Bullish clean products market fails to translate into tanker earnings
Owners of clean product carriers must be wondering why, if the products story is so apparently good, it is not translating to benefits on the water.

Average MR earnings this year have been far weaker than last year - around $9,500 a day so far, against more than $13,000 a day last year, according to Clarkson Research figures.

On the demand side, global seaborne products trade has been growing year-on-year since 2000 with a slight dip in 2012 - a three percent compound annual growth rate (CAGR) to 2003 for clean products, followed by an apparently spectacular six percent CAGR through 2013 according to New York marine services group McQuilling.

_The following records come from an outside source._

-- ==== Sys2Proof/Machine/Cycle.lean ====
section
/-! DEFINITION. The ring-cycle start (R9, R12, R13, R17, R25): what every block does at a cycle-start, at a servo boundary and at a
separation boundary, and the device-state events of the boundary (R20). -/

namespace Sys2Proof.Machine

/-! ### The mirrored inputs of a pair (R306) -/

/-- A mirrored queue word: it enters the standby's queue at its boundary of use; the active has pushed it already. -/
def State.takeWord (s : State) (b : List Nat) : State :=
  let q := leAt b 0 1 % 32
  let w := leAt b 1 1
  if s.takesInputs then s
  else if q < 16 then (if s.qRoom q then (s.qPush q ⟨b.drop 2, w % 64, bitAt w 6, 0, 0⟩).1 else s)
  else (s.countWrite 0 0).hqPush q (w % 64) (bitAt w 6) (b.drop 2) 0

/-- A mirrored service write; the standby counts it and takes a push of the active's, too (R306, R366). -/
def State.takeService (s : State) (b : List Nat) : State :=
  let a := leAt b 0 4
  let v := leAt b 4 4
  if s.takesInputs then s.writeReg a v
  else
    let s1 := s.countWrite 0 0
    if a = Reg.HQ_PUSH then s1.hqPush (v % 32) (v / 256 % 64) (bitAt v 15) s1.hqData (v / 65536) else s1.writeReg a v

/-- A mirrored safety message: the standby takes it as the active has accepted it. -/
def State.takeSafety (s : State) (b : List Nat) : State :=
  let c := leAt b 0 1
  let msg := b.drop 1
  if s.takesInputs then s else s.connAccept (c % 64) (leAt msg 4 2) ((msg.drop 8).take (leAt msg 6 1)) msg (bitAt c 7)

/-- The rows of samples in a record of kind 3: four ring cycles of eight encoders. -/
def encRows (b : List Nat) : List (List Int) :=
  (List.range 4).map fun j => (List.range 8).map fun e => sx 64 (leAt b (64 * j + 8 * e) 8)

/-- One mirrored input at its boundary of use. -/
def State.takeInput (s : State) (r : MirrorRec) : State :=
  match r.kind with
  | 1 => s.takeWord r.body
  | 2 => s.takeService r.body
  | 3 => { s with dev := { s.dev with encUse := encRows r.body } }
  | 4 => s.takeSafety r.body
  | 5 => if s.takesInputs then s else s.tdTakeMirror r.body
  | 6 => s.takeRecords (leAt r.body 0 2) ((splitRecords (r.body.length - 2) (r.body.drop 2)).filter fun x => x.1 != 3) true
  | 7 => s.takeDemand r.body
  | 8 => if s.takesInputs then s else s.set Reg.DEV_STATE.SHDN_REQ (leAt r.body 0 1)
  | _ => s

/-- MIRROR_APPLY (R306): the mirrored inputs whose boundary of use has come, in the order received. -/
def State.takeMirrored (s : State) : State :=
  let due := s.mirrorHeld.filter fun r => decide (r.use ≤ s.servoNo)
  let s1 := { s with mirrorHeld := s.mirrorHeld.filter fun r => !decide (r.use ≤ s.servoNo) }
  if s1.takesInputs || s1.role == roleStandby || s1.dpx.installed then forEach due State.takeInput s1 else s1

/-- The records of kinds 3 and 5 that the active of a pair adds to the frame for the next boundary (R306). -/
def State.ownRecords (s : State) : State :=
  let rows := s.dev.encLog
  let s1 := { s with dev := { s.dev with encLog := [] } }
  if s1.role ≠ roleActive then s1
  else
    let enc : MirrorRec := ⟨3, s1.servoNo + 1, rows.flatMap fun l => l.flatMap fun v => leBytes 8 (ux 64 v)⟩
    { s1 with mirrorHeld := s1.mirrorHeld ++ [enc], mirrorOut := s1.mirrorOut ++ [enc, ⟨5, s1.servoNo + 1, s1.tdMirror⟩] }

/-- The samples of the local encoders of this ring cycle, kept for the mirror (R306). -/
def State.encSamples (s : State) : State :=
  if s.inPair then
    let row := (List.range 8).map fun e => s.encAt e s.dev.cycleTsc
    { s with dev := { s.dev with encLog := (s.dev.encLog ++ [row]).drop (s.dev.encLog.length - 3) } }
  else s

/-! ### The parts of a ring-cycle start -/

/-- Every axis the image declares. -/
def State.forAxes (s : State) (f : State → Nat → State) : State := forEach s.img.axisIds f s
/-- Every island the image declares. -/
def State.forIslands (s : State) (f : State → Nat → State) : State := forEach s.img.islandIds f s

/-- The thermal charge of axis `a` and, where an uplink of the ring cycle was accepted, its cartridge's life (R151, R220, R222). -/
def State.axisCycle (s : State) (a : Nat) : State :=
  let was := s.on (Reg.I2T_STAT.LIMITING a)
  let s1 := s.i2t a
  let s2 := if !was && s1.on (Reg.I2T_STAT.LIMITING a) then s1.lifePeak a else s1
  if (s2.axis a).fresh then (s2.modAxis a fun x => { x with fresh := false }).lifeAccount a else s2

/-- What the ring cycle that ends leaves to be done (R111, R151, R198, R222). -/
def State.cycleEnd (s : State) : State :=
  (forN 16 State.restPoints (forN 16 State.traceCycle s)).forAxes State.axisCycle

/-- The cycle timer begins a ring cycle (R9, R12, R25, R334): number, cycle-start instant, and the next one. -/
def State.timerTick (s : State) : State :=
  let d := s.dev
  let k := s.trimStep
  ({ s with dev := { d with
    cycle := if d.begun then d.cycle + 1 else d.cycle, begun := true, cycleTsc := d.nextCycle
    nextCycle := (((d.nextCycle + ringNs : Nat) : Int) + k).toNat } }).modFed fun f => { f with trim := f.trim - k }

/-- The axis channels that take requests at a servo boundary: the declared ones, and others that have been asked (R158). -/
def State.askedAxes (s : State) : List Nat :=
  s.img.axisIds ++ (s.axes.map (·.1)).filter fun a => !s.img.axisIds.contains a

/-- The requests that wait for a servo boundary (R48, R150, R160, R427). -/
def State.servoRequests (s : State) : State :=
  let s1 := ((s.islandRequests).thermalBoundary).forAxes State.qsTake
  forEach s1.askedAxes State.axisRequests s1

/-- The commits at the start of a servo boundary, before the samples: mirrored inputs (R306), person and shoal data (R16, R234), presets
(R167), a standby's device state (R314). -/
def State.servoCommits (s : State) : State :=
  ((((((s.ownRecords).dpxServo).takeMirrored).followState).personCommit).shoalCommit).forAxes State.takePreset

/-- FACTOR_PUBLISH, the narrows' part of it, and the federation cycle at a separation boundary (R17, R257, R325). -/
def State.sepBefore (s : State) : State :=
  let s1 := (((s.nrwPublish).sepPublish).fedBoundary).fedReference
  if silentState s1.devState then s1 else s1.nrwStart

/-- SEP_CAPTURE and TD_SNAPSHOT at a separation boundary (R230, R353). -/
def State.sepAfter (s : State) : State :=
  (if silentState s.devState then s else (s.sepCapture).nrwCapture).tdSnap

/-- SERVO_BOUNDARY (R13): generators and interpolator, then the arbiter (R254) and the pose unit (R230). -/
def State.servoStep (s : State) : State :=
  ((((s.forAxes State.pgStep).takeOverrides).forIslands State.interpolate).arbitrate).poseCompute

/-- The ticks of the dependence counters (R79). -/
def State.ticks (s : State) : State :=
  let c := s.dev.cycle.toNat
  let s1 := s.dcTick 1
  let s2 := if c % 16 = 0 then s1.dcTick 2 else s1
  if c % 64 = 0 then s2.dcTick 3 else s2

/-- Channel A at a servo boundary (R279, R281). -/
def State.safetyBoundary (s : State) : State :=
  let c := s.dev.cycle.toNat
  let s1 := s.latchDemands
  if c % 64 = 0 then s1.safetyCapture else if c % 64 = 60 then s1.safetyReport else s1

/-- A servo boundary from the requests on, with the separation boundary it may carry. -/
def State.servoBoundary (s : State) : State :=
  let sep := s.sepCycle
  let s1 := (forN 8 State.encSpeed s).servoRequests
  let s2 := (if sep then s1.sepBefore else s1).servoStep
  let s3 := if sep then s2.sepAfter else s2
  ((s3.ticks).safetyBoundary).rotBoundary

/-- The rings begin their cycle (R201); a unit that follows takes its cycles from the frames it hears (R302). -/
def State.ringsCycle (s : State) : State :=
  if s.follows then s
  else forN 16 State.unpolled (forEach (s.ringIds.filter fun k => s.ringMode k != ringOff) State.ringStart s)

/-- The windows of the ring cycle before the last have closed. -/
def State.ringsClose (s : State) : State :=
  if s.follows then s else forEach (s.ringIds.filter fun k => s.ringMode k != ringOff) State.closeOld s

/-- What every block does in the ring cycle that the timer has begun, up to the device-state events of its start. -/
def State.cycleWork (s : State) : State :=
  let s1 := s.ringsClose.takeFaults
  let s2 := if s1.servo then s1.servoCommits else s1
  let s3 := ((s2.dpxCycle).rotDivergence.noteRecords).encSamples
  let s4 := s3.sampleLines.stepActs
  let s5 := if s4.servo then s4.servoBoundary else s4
  let s5 := if s5.sepCycle then s5 else s5.fedReference
  let s6 := if s5.dev.cycle.toNat % 16 = 15 then s5.sepDeadline else s5
  let s7 := forN 16 (fun s e => (s.coefCycle e).engineCycle e) (forN 16 State.importFill s6)
  let s8 := forN 4 State.emuCycle (forN 16 State.cmpSchedule s7)
  s8.ringsCycle

/-- A ring cycle of the running cycle timer begins. -/
def State.cycleStart (s : State) : State := (((s.cycleEnd).timerTick).cycleWork).boundaryEvents

/-- While the timer does not run, the device-state events are evaluated every 15 625 ns on the device's own clock (R20). -/
def State.ownTick (s : State) : State := { s with dev := { s.dev with nextCycle := s.dev.nextCycle + ringNs } }

/-- RING_CYCLE_START (R12, R20): the next ring cycle begins, at the instant the cycle timer set for it; while the timer does not run, the
next evaluation of device-state events. -/
def execRingCycleStart (s : State) : Out :=
  liveNow s fun s =>
    let s1 := s.at (BitVec.ofNat 64 s.dev.nextCycle)
    if s.dev.timer then s1.cycleStart else s1.ownTick.boundaryEvents

end Sys2Proof.Machine
end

Growth in the fleet has been relatively modest while the extraordinary expansion of products from the revitalised US refinery industry on the back of the shale oil revolution was supposed to underpin the products story.

In fact, a careful recent analysis by McQuilling shows that changes in clean product trades worldwide have actually destroyed demand for product tankers since 2010. If you look at product tanker demand in terms of ton-miles, a decade's rapid expansion ground to a halt from 2010. Looked at another way, average trade lengths have been falling globally since 2010. Average trade lengths for rest-of-the-world product trades fell precipitously from 2010 while product trade lengths from North America, of course, rose. Based on the growth in North American exports and the previous growth trend in overall demand, we should have seen a 127bn ton-mile increase in rest-of-the-world demand. In fact it has fallen by 36bn ton-miles, according to McQuilling.

Of course the worry will be that a now very large MR orderbook has been sparked by a faulty reading of the US product export explosion leading to a potentially greater imbalance in the market as demand growth fails to keep up with supply growth.